This appears to be a web frontend with authentication for Azure's OpenAI API, wh...

ttul · on Aug 13, 2023

Llama 2 might by some measures be close to GPT 3.5, but it’s nowhere near GPT 4, nor Anthropic Claude 2 or Cohere’s model. The closed source players have the best researchers - they are being paid millions a year with tons of upside - and it’s hard to keep pace with that. My sense is that the foundation model companies have an edge for now and will probably stay a few steps ahead of the open source realm simply for economic reasons.
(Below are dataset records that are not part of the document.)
/-! ### `raise` -/

@[simp] theorem State.raise_cfg (s : State) (e : Event) : (s.raise e).cfg = s.cfg := rfl
@[simp] theorem State.raise_buf (s : State) (e : Event) : (s.raise e).buf = s.buf := rfl
@[simp] theorem State.raise_length (s : State) (e : Event) : (s.raise e).length = s.length := rfl
@[simp] theorem State.raise_messageId (s : State) (e : Event) : (s.raise e).messageId = s.messageId := rfl
@[simp] theorem State.raise_messageLength (s : State) (e : Event) : (s.raise e).messageLength = s.messageLength := rfl
@[simp] theorem State.raise_sequenceNumber (s : State) (e : Event) : (s.raise e).sequenceNumber = s.sequenceNumber := rfl
@[simp] theorem State.raise_timeWeek (s : State) (e : Event) : (s.raise e).timeWeek = s.timeWeek := rfl
@[simp] theorem State.raise_timeMs (s : State) (e : Event) : (s.raise e).timeMs = s.timeMs := rfl
@[simp] theorem State.raise_status (s : State) (e : Event) : (s.raise e).status = s.status := rfl
@[simp] theorem State.raise_swVersion (s : State) (e : Event) : (s.raise e).swVersion = s.swVersion := rfl
@[simp] theorem State.raise_stage (s : State) (e : Event) : (s.raise e).stage = .sync := rfl
@[simp] theorem State.raise_byteIndex (s : State) (e : Event) : (s.raise e).byteIndex = 0#9 := rfl
@[simp] theorem State.raise_subIndex (s : State) (e : Event) : (s.raise e).subIndex = 0#3 := rfl
@[simp] theorem State.raise_ready (s : State) (e : Event) : (s.raise e).ready = s.ready := rfl
@[simp] theorem State.raise_checkOk (s : State) (e : Event) : (s.raise e).checkOk = s.checkOk := rfl
@[simp] theorem State.raise_event (s : State) (e : Event) : (s.raise e).event = e := rfl
@[simp] theorem State.raise_rxCheck (s : State) (e : Event) : (s.raise e).rxCheck = s.rxCheck := rfl
@[simp] theorem State.raise_calcCheck (s : State) (e : Event) : (s.raise e).calcCheck = s.calcCheck := rfl
@[simp] theorem State.raise_attempts (s : State) (e : Event) : (s.raise e).attempts = s.attempts := rfl
@[simp] theorem State.raise_acqResult (s : State) (e : Event) : (s.raise e).acqResult = s.acqResult := rfl
@[simp] theorem State.raise_byteIn (s : State) (e : Event) : (s.raise e).byteIn = s.byteIn := rfl
@[simp] theorem State.raise_budget (s : State) (e : Event) : (s.raise e).budget = s.budget := rfl
@[simp] theorem State.raise_commands (s : State) (e : Event) : (s.raise e).commands = s.commands := rfl
@[simp] theorem State.raise_source (s : State) (e : Event) : (s.raise e).source = s.source := rfl
@[simp] theorem State.raise_freeReads (s : State) (e : Event) : (s.raise e).freeReads = s.freeReads := rfl

/-! ### `advance` -/

@[simp] theorem State.advance_cfg (s : State) (w : Nat) : (s.advance w).cfg = s.cfg := rfl
@[simp] theorem State.advance_buf (s : State) (w : Nat) : (s.advance w).buf = s.buf := rfl
@[simp] theorem State.advance_length (s : State) (w : Nat) : (s.advance w).length = s.length := rfl
@[simp] theorem State.advance_messageId (s : State) (w : Nat) : (s.advance w).messageId = s.messageId := rfl
@[simp] theorem State.advance_messageLength (s : State) (w : Nat) : (s.advance w).messageLength = s.messageLength := rfl
@[simp] theorem State.advance_sequenceNumber (s : State) (w : Nat) : (s.advance w).sequenceNumber = s.sequenceNumber := rfl
@[simp] theorem State.advance_timeWeek (s : State) (w : Nat) : (s.advance w).timeWeek = s.timeWeek := rfl
@[simp] theorem State.advance_timeMs (s : State) (w : Nat) : (s.advance w).timeMs = s.timeMs := rfl
@[simp] theorem State.advance_status (s : State) (w : Nat) : (s.advance w).status = s.status := rfl
@[simp] theorem State.advance_swVersion (s : State) (w : Nat) : (s.advance w).swVersion = s.swVersion := rfl
@[simp] theorem State.advance_stage (s : State) (w : Nat) : (s.advance w).stage = (if (s.byteIndex + BitVec.ofNat 9 w).toNat = s.cfg.hdrLen then .payload else s.stage) := rfl
@[simp] theorem State.advance_byteIndex (s : State) (w : Nat) : (s.advance w).byteIndex = s.byteIndex + BitVec.ofNat 9 w := rfl
@[simp] theorem State.advance_subIndex (s : State) (w : Nat) : (s.advance w).subIndex = 0#3 := rfl
@[simp] theorem State.advance_ready (s : State) (w : Nat) : (s.advance w).ready = s.ready := rfl
@[simp] theorem State.advance_checkOk (s : State) (w : Nat) : (s.advance w).checkOk = s.checkOk := rfl
@[simp] theorem State.advance_event (s : State) (w : Nat) : (s.advance w).event = s.event := rfl
@[simp] theorem State.advance_rxCheck (s : State) (w : Nat) : (s.advance w).rxCheck = s.rxCheck := rfl
@[simp] theorem State.advance_calcCheck (s : State) (w : Nat) : (s.advance w).calcCheck = s.calcCheck := rfl
@[simp] theorem State.advance_attempts (s : State) (w : Nat) : (s.advance w).attempts = s.attempts := rfl
@[simp] theorem State.advance_acqResult (s : State) (w : Nat) : (s.advance w).acqResult = s.acqResult := rfl
@[simp] theorem State.advance_byteIn (s : State) (w : Nat) : (s.advance w).byteIn = s.byteIn := rfl
@[simp] theorem State.advance_budget (s : State) (w : Nat) : (s.advance w).budget = s.budget := rfl
@[simp] theorem State.advance_commands (s : State) (w : Nat) : (s.advance w).commands = s.commands := rfl
@[simp] theorem State.advance_source (s : State) (w : Nat) : (s.advance w).source = s.source := rfl
@[simp] theorem State.advance_freeReads (s : State) (w : Nat) : (s.advance w).freeReads = s.freeReads := rfl

/-! ### `clearFlags` -/

@[simp] theorem State.clearFlags_cfg (s : State) : (s.clearFlags).cfg = s.cfg := rfl
@[simp] theorem State.clearFlags_buf (s : State) : (s.clearFlags).buf = s.buf := rfl
@[simp] theorem State.clearFlags_length (s : State) : (s.clearFlags).length = s.length := rfl
@[simp] theorem State.clearFlags_messageId (s : State) : (s.clearFlags).messageId = s.messageId := rfl
@[simp] theorem State.clearFlags_messageLength (s : State) : (s.clearFlags).messageLength = s.messageLength := rfl
@[simp] theorem State.clearFlags_sequenceNumber (s : State) : (s.clearFlags).sequenceNumber = s.sequenceNumber := rfl
@[simp] theorem State.clearFlags_timeWeek (s : State) : (s.clearFlags).timeWeek = s.timeWeek := rfl
@[simp] theorem State.clearFlags_timeMs (s : State) : (s.clearFlags).timeMs = s.timeMs := rfl
@[simp] theorem State.clearFlags_status (s : State) : (s.clearFlags).status = s.status := rfl
@[simp] theorem State.clearFlags_swVersion (s : State) : (s.clearFlags).swVersion = s.swVersion := rfl
@[simp] theorem State.clearFlags_stage (s : State) : (s.clearFlags).stage = s.stage := rfl
@[simp] theorem State.clearFlags_byteIndex (s : State) : (s.clearFlags).byteIndex = s.byteIndex := rfl
@[simp] theorem State.clearFlags_subIndex (s : State) : (s.clearFlags).subIndex = s.subIndex := rfl
@[simp] theorem State.clearFlags_ready (s : State) : (s.clearFlags).ready = false := rfl
@[simp] theorem State.clearFlags_checkOk (s : State) : (s.clearFlags).checkOk = s.checkOk := rfl
@[simp] theorem State.clearFlags_event (s : State) : (s.clearFlags).event = .none := rfl
@[simp] theorem State.clearFlags_rxCheck (s : State) : (s.clearFlags).rxCheck = s.rxCheck := rfl
@[simp] theorem State.clearFlags_calcCheck (s : State) : (s.clearFlags).calcCheck = s.calcCheck := rfl
@[simp] theorem State.clearFlags_attempts (s : State) : (s.clearFlags).attempts = s.attempts := rfl
@[simp] theorem State.clearFlags_acqResult (s : State) : (s.clearFlags).acqResult = s.acqResult := rfl
@[simp] theorem State.clearFlags_byteIn (s : State) : (s.clearFlags).byteIn = s.byteIn := rfl
@[simp] theorem State.clearFlags_budget (s : State) : (s.clearFlags).budget = s.budget := rfl
@[simp] theorem State.clearFlags_commands (s : State) : (s.clearFlags).commands = s.commands := rfl
@[simp] theorem State.clearFlags_source (s : State) : (s.clearFlags).source = s.source := rfl
@[simp] theorem State.clearFlags_freeReads (s : State) : (s.clearFlags).freeReads = s.freeReads := rfl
Over the long run, open source will eventually overtake. Chances are this will happen once the researchers who are making magic happen get their liquidity and can start working for free again out in the open.

nl · on Aug 14, 2023

> The closed source players have the best researchers - they are being paid millions a year with tons of upside - and it’s hard to keep pace with that.

Llama2 came out of Meta's AI group. Meta pays researcher salaries competitive with any other group, and their NLP team is one of the top groups in the world.

For researchers it is increasingly the most attractive industrial lab because they release the research openly.

joenot443 · on Aug 14, 2023

There are L5 engineers with 3 YOE making 900k+ at OpenAI right now. Tough to say what they're paying their PhDs, but I'd imagine it's similarly nutty.

https://www.levels.fyi/companies/openai/salaries/software-en...

FAANG pays exceptionally well (I'd know), but what's being offered at OpenAI is eye-popping, even for SWEs. I think they're trying to dig their moat by absorbing the absolute best of the best.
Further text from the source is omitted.